A 10-amino-acid HERV-E–derived peptide (CT-RCC-1) expressed on RCC was identified to be the target antigen of tumor-reactive CTL. (A) The position of the peptide was identified to be located in frame 2 of the 375-bp CT-RCC common region. (B) Four candidate peptides were synthesized from the predicted amino acid translations of these minigenes; only the 10-mer peptide ATFLGSLTWK induced dose-dependent IFN-γ production by SAUJ-RCC–reactive CTLs. (C) RCC-reactive SAUJ-CTL was generated by stimulating SAUJ-PBMCs (day +1,213) with irradiated SAUJ-RCC cells followed by flow sorting for TCR-Vβ7⁺CD8⁺ T cells. These CTLs were stained with a PE-conjugated HLA-A*1101/CT-RCC-1 (ATFLGSLTWK) tetramer; 56.6% of the CD3⁺CD8⁺ cells in this CTL line had antigen specificity for the CT-RCC-1 peptide. (D) PBMCs collected from SAUJ before HSCT did not bind to the CT-RCC-1 tetramer. CT-RCC-1–specific T cells were detected by tetramer analysis after HSCT in patient SAUJ on days +913 and +1,213 following tumor regression, constituting 1.12% and 0.48% of the CD3⁺CD8⁺ T cell repertoire, respectively.

Figure 7. Expression of CT-RCC-8 and CT-RCC-9 in tumors and nonmalignant tissues.
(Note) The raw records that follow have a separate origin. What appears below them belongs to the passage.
@[simp] theorem attempt_trace (a : Action) (s : State) :
    (attempt a s).1.trace = s.trace ++ [a.event s.cfg s.env] := by
  cases a <;> simp only [attempt, State.busCmd, State.busData, State.pinSet, State.pause, Action.event]
    <;> split <;> simp_all

@[simp] theorem attempt_error (a : Action) (s : State) : (attempt a s).2 = s.env.error a := by
  cases a <;> simp only [attempt, State.busCmd, State.busData, State.pinSet, State.pause, Env.error]
    <;> split <;> simp_all

@[simp] theorem dims_of_life {s t : State} (h : t.life = s.life) : t.dims = s.dims := by
  simp only [State.dims, h]

theorem error_none_iff (e : Env) (a : Action) : e.error a = none ↔ e.saysOk a = true := by
  cases a <;> simp only [Env.error, Env.saysOk]
  · split <;> simp_all
  · split <;> simp_all
  · split <;> simp_all

theorem event_of_saysOk {e : Env} {a : Action} (c : Cfg) (h : e.saysOk a = true) : a.event c e = a.okEvent c := by
  cases a <;> simp_all [Env.saysOk, Action.event, Action.okEvent]

/-- The primitive is a bus transaction or a delay: it leaves the reset line alone. -/
def Action.noPin : Action → Bool
  | .pin _ => false
  | .cmd _ => true
  | .data _ => true
  | .delay _ => true

theorem attempt_rstLine {a : Action} (h : a.noPin = true) (s : State) : (attempt a s).1.rstLine = s.rstLine := by
  cases a <;> simp only [attempt, State.busCmd, State.busData, State.pause] <;> first | split <;> rfl | simp [Action.noPin] at h

theorem attempt_panel {a : Action} {s : State} (h : a.noPin = true) (hok : s.env.saysOk a = true) :
    (attempt a s).1.panel = s.panel.recvAll s.cfg s.dims (a.okEvent s.cfg).wire := by
  cases a with
  | cmd n => simp only [Env.saysOk, beq_iff_eq] at hok; simp [attempt, State.busCmd, hok, Action.okEvent, Event.wire,
      Panel.recvAll, Panel.recv]
  | data bs => simp only [Env.saysOk, beq_iff_eq] at hok; simp [attempt, State.busData, hok, Action.okEvent, Event.wire]
  | pin l => simp [Action.noPin] at h
  | delay us => simp [attempt, State.pause, Action.okEvent, Event.wire, Panel.recvAll]

/-- A pin set that is answered ok moves the line. -/
theorem attempt_pin_panel_ok {l : Level} {s : State} (h : s.env.pinAnswer = .ok) :
    (attempt (.pin l) s).1.panel = s.panel.pinMoved l := by
  simp [attempt, State.pinSet, h]

theorem attempt_pin_rstLine_ok {l : Level} {s : State} (h : s.env.pinAnswer = .ok) :
    (attempt (.pin l) s).1.rstLine = RstLine.ofLevel l := by
  simp [attempt, State.pinSet, h]

theorem attempt_pin_rstLine_fail {l : Level} {s : State} {e : PinErr} (h : s.env.pinAnswer = .fail e) :
    (attempt (.pin l) s).1.rstLine = .unknown := by
  simp [attempt, State.pinSet, h]

/-- The reset line after an event answered ok. -/
theorem attempt_rstLine_ok {a : Action} {s : State} (hok : s.env.saysOk a = true) :
    (attempt a s).1.rstLine = lineAfter [a] s.rstLine := by
  cases a with
  | pin l => simp only [Env.saysOk, beq_iff_eq] at hok; simp [attempt, State.pinSet, hok, lineAfter]
  | cmd n => exact attempt_rstLine rfl s
  | data bs => exact attempt_rstLine rfl s
  | delay us => rfl

/-- The reset line after an event that failed: unknown after a pin set (R145), as it was after a transaction. -/
theorem attempt_rstLine_fail {a : Action} {s : State} {e : ErrKind} (h : s.env.error a = some e) :
    (attempt a s).1.rstLine = match a with
      | .pin _ => .unknown
      | .cmd _ | .data _ | .delay _ => s.rstLine := by
  cases a with
  | pin l =>
    simp only [Env.error] at h
    split at h
    · cases h
    · rename_i v hv; exact attempt_pin_rstLine_fail hv
  | cmd n => exact attempt_rstLine rfl s
  | data bs => exact attempt_rstLine rfl s
  | delay us => cases h

/-- Everything a failed event leaves of the controller (R68, U5, R145, R236): nothing is known; in INIT it is not
initialised; a pin error never leaves it ready; no failure makes it ready. -/
theorem attempt_fail_panel {a : Action} {s : State} {e : ErrKind} (h : s.env.error a = some e) :
    ∃ b, (attempt a s).1.panel = { Panel.unknown with bringup := b } ∧ (b = .ready → s.panel.bringup = .ready) ∧
      (s.seq.inInit = true → b = .uninit) ∧ (∀ v, e = .pinError v → b ≠ .ready) := by
  have transaction : (attempt a s).1.panel = s.panel.failed s.seq.inInit → e = .transportError →
      ∃ b, (attempt a s).1.panel = { Panel.unknown with bringup := b } ∧ (b = .ready → s.panel.bringup = .ready) ∧
        (s.seq.inInit = true → b = .uninit) ∧ (∀ v, e = .pinError v → b ≠ .ready) := by
    rintro hp rfl
    refine ⟨(s.panel.failed s.seq.inInit).bringup, hp, ?_, fun hi => by rw [hi]; rfl, fun _ hv => by cases hv⟩
    cases s.seq.inInit
    · exact id
    · intro h; cases h
  cases a with
  | cmd n =>
    have hf : s.env.busAnswer = .fail := by cases hb : s.env.busAnswer <;> simp_all [Env.error]
    exact transaction (by simp [attempt, State.busCmd, hf]) (by simpa [Env.error, hf] using h.symm)
  | data bs =>
    have hf : s.env.busAnswer = .fail := by cases hb : s.env.busAnswer <;> simp_all [Env.error]
    exact transaction (by simp [attempt, State.busData, hf]) (by simpa [Env.error, hf] using h.symm)
  | pin l =>
    simp only [Env.error] at h
    split at h
    · cases h
    · rename_i v hv
      exact ⟨(s.panel.pinLost s.seq.inInit).bringup, by simp [attempt, State.pinSet, hv]; rfl,
        fun hb => absurd hb (pinLost_not_ready _ _), fun hi => by rw [hi]; rfl, fun _ _ => pinLost_not_ready _ _⟩
  | delay us => cases h

/-! ## Event lists -/

/-- The state after the events of a list none of which failed. -/
def State.sent (s : State) (acts : List Action) : State :=
  acts.foldl (fun s a => (attempt a s).1.advance) s

@[simp] theorem sent_nil (s : State) : s.sent [] = s := rfl

@[simp] theorem sent_cons (s : State) (a : Action) (rest : List Action) :
    s.sent (a :: rest) = (attempt a s).1.advance.sent rest := rfl

theorem sent_append (s : State) (xs ys : List Action) : s.sent (xs ++ ys) = (s.sent xs).sent ys := by
  simp [State.sent, List.foldl_append]

@[simp] theorem sent_cfg (acts : List Action) (s : State) : (s.sent acts).cfg = s.cfg := by
  induction acts generalizing s with
  | nil => rfl
  | cons a rest ih => simp [ih]

@[simp] theorem sent_life (acts : List Action) (s : State) : (s.sent acts).life = s.life := by
  induction acts generalizing s with
  | nil => rfl
  | cons a rest ih => simp [ih]

@[simp] theorem sent_resp (acts : List Action) (s : State) : (s.sent acts).resp = s.resp := by
  induction acts generalizing s with
  | nil => rfl
  | cons a rest ih => simp [ih]

@[simp] theorem sent_port (acts : List Action) (s : State) : (s.sent acts).port = s.port := by
  induction acts generalizing s with
  | nil => rfl
  | cons a rest ih => simp [ih]

@[simp] theorem sent_placed (acts : List Action) (s : State) : (s.sent acts).placed = s.placed := by
  induction acts generalizing s with
  | nil => rfl
  | cons a rest ih => simp [ih]

@[simp] theorem sent_env (acts : List Action) (s : State) : (s.sent acts).env = s.env.afterAll acts := by
  induction acts generalizing s with
  | nil => rfl
  | cons a rest ih => simp [ih, Env.afterAll]

@[simp] theorem sent_dims (acts : List Action) (s : State) : (s.sent acts).dims = s.dims :=
  dims_of_life (sent_life acts s)

theorem sent_seq {acts : List Action} {s : State} {op : Instr} {k : Nat} (h : s.seq = .running op k) :
    (s.sent acts).seq = .running op (k + acts.length) := by
  induction acts generalizing s k with
  | nil => simpa using h
  | cons a rest ih =>
    have : (attempt a s).1.advance.seq = .running op (k + 1) := by
      rw [advance_running (s := (attempt a s).1) (by simpa using h)]
    rw [sent_cons, ih this, List.length_cons]
    congr 1
    omega

@[simp] theorem allOk_nil (e : Env) : e.allOk [] = true := rfl

@[simp] theorem allOk_cons (e : Env) (a : Action) (rest : List Action) :
    e.allOk (a :: rest) = (e.saysOk a && (e.after a).allOk rest) := rfl

theorem allOk_append (e : Env) (xs ys : List Action) :
    e.allOk (xs ++ ys) = (e.allOk xs && (e.afterAll xs).allOk ys) := by
  induction xs generalizing e with
  | nil => simp [Env.afterAll]
  | cons a rest ih => simp [ih, Env.afterAll, Bool.and_assoc]

theorem sent_trace {acts : List Action} {s : State} (h : s.env.allOk acts = true) :
    (s.sent acts).trace = s.trace ++ okEvents s.cfg acts := by
  induction acts generalizing s with
  | nil => simp [okEvents]
  | cons a rest ih =>
    simp only [allOk_cons, Bool.and_eq_true] at h
    rw [sent_cons, ih (by simpa using h.2)]
    simp [okEvents, event_of_saysOk s.cfg h.1]

theorem sent_rstLine {acts : List Action} (hp : acts.all Action.noPin = true) (s : State) :
    (s.sent acts).rstLine = s.rstLine := by
  induction acts generalizing s with
  | nil => rfl
  | cons a rest ih =>
    simp only [List.all_cons, Bool.and_eq_true] at hp
    rw [sent_cons, ih hp.2, advance_rstLine, attempt_rstLine hp.1]

/-- The reset line after a list answered ok. -/
theorem sent_rstLine_ok {acts : List Action} {s : State} (h : s.env.allOk acts = true) :
    (s.sent acts).rstLine = lineAfter acts s.rstLine := by
  induction acts generalizing s with
  | nil => rfl
  | cons a rest ih =>
    simp only [allOk_cons, Bool.and_eq_true] at h
    rw [sent_cons, ih (by simpa using h.2), advance_rstLine, attempt_rstLine_ok h.1]
    rfl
CT-RCC-8 and CT-RCC -9 were found to be expressed only in RCC cells and not a variety of different non-RCC tumor cell lines or in any normal tissues. (A) Semiquantitative RT-PCR for CT-RCC-8 and -9 was performed using cDNAs prepared from 14 different human RCC tumor lines. Both CT-RCC-8 and -9 were detected in 8 of 14 RCC cell lines. (B) CT-RCC common region transcripts were detectable in the same 8 RCC cell lines at variable levels by quantitative real-time RT-PCR analysis using primers and probes specific to CT-RCC common region. (C) Lack of expression of CT-RCC-8 and -9 transcripts by RT-PCR in a variety of different non-RCC malignant cell lines. (D) Neither transcript was detected by RT-PCR in pooled cDNAs obtained from 24 normal human tissues, including the kidney and testis. β-Actin was used as an internal control, and cDNA from SAUJ-RCC was used as a positive control.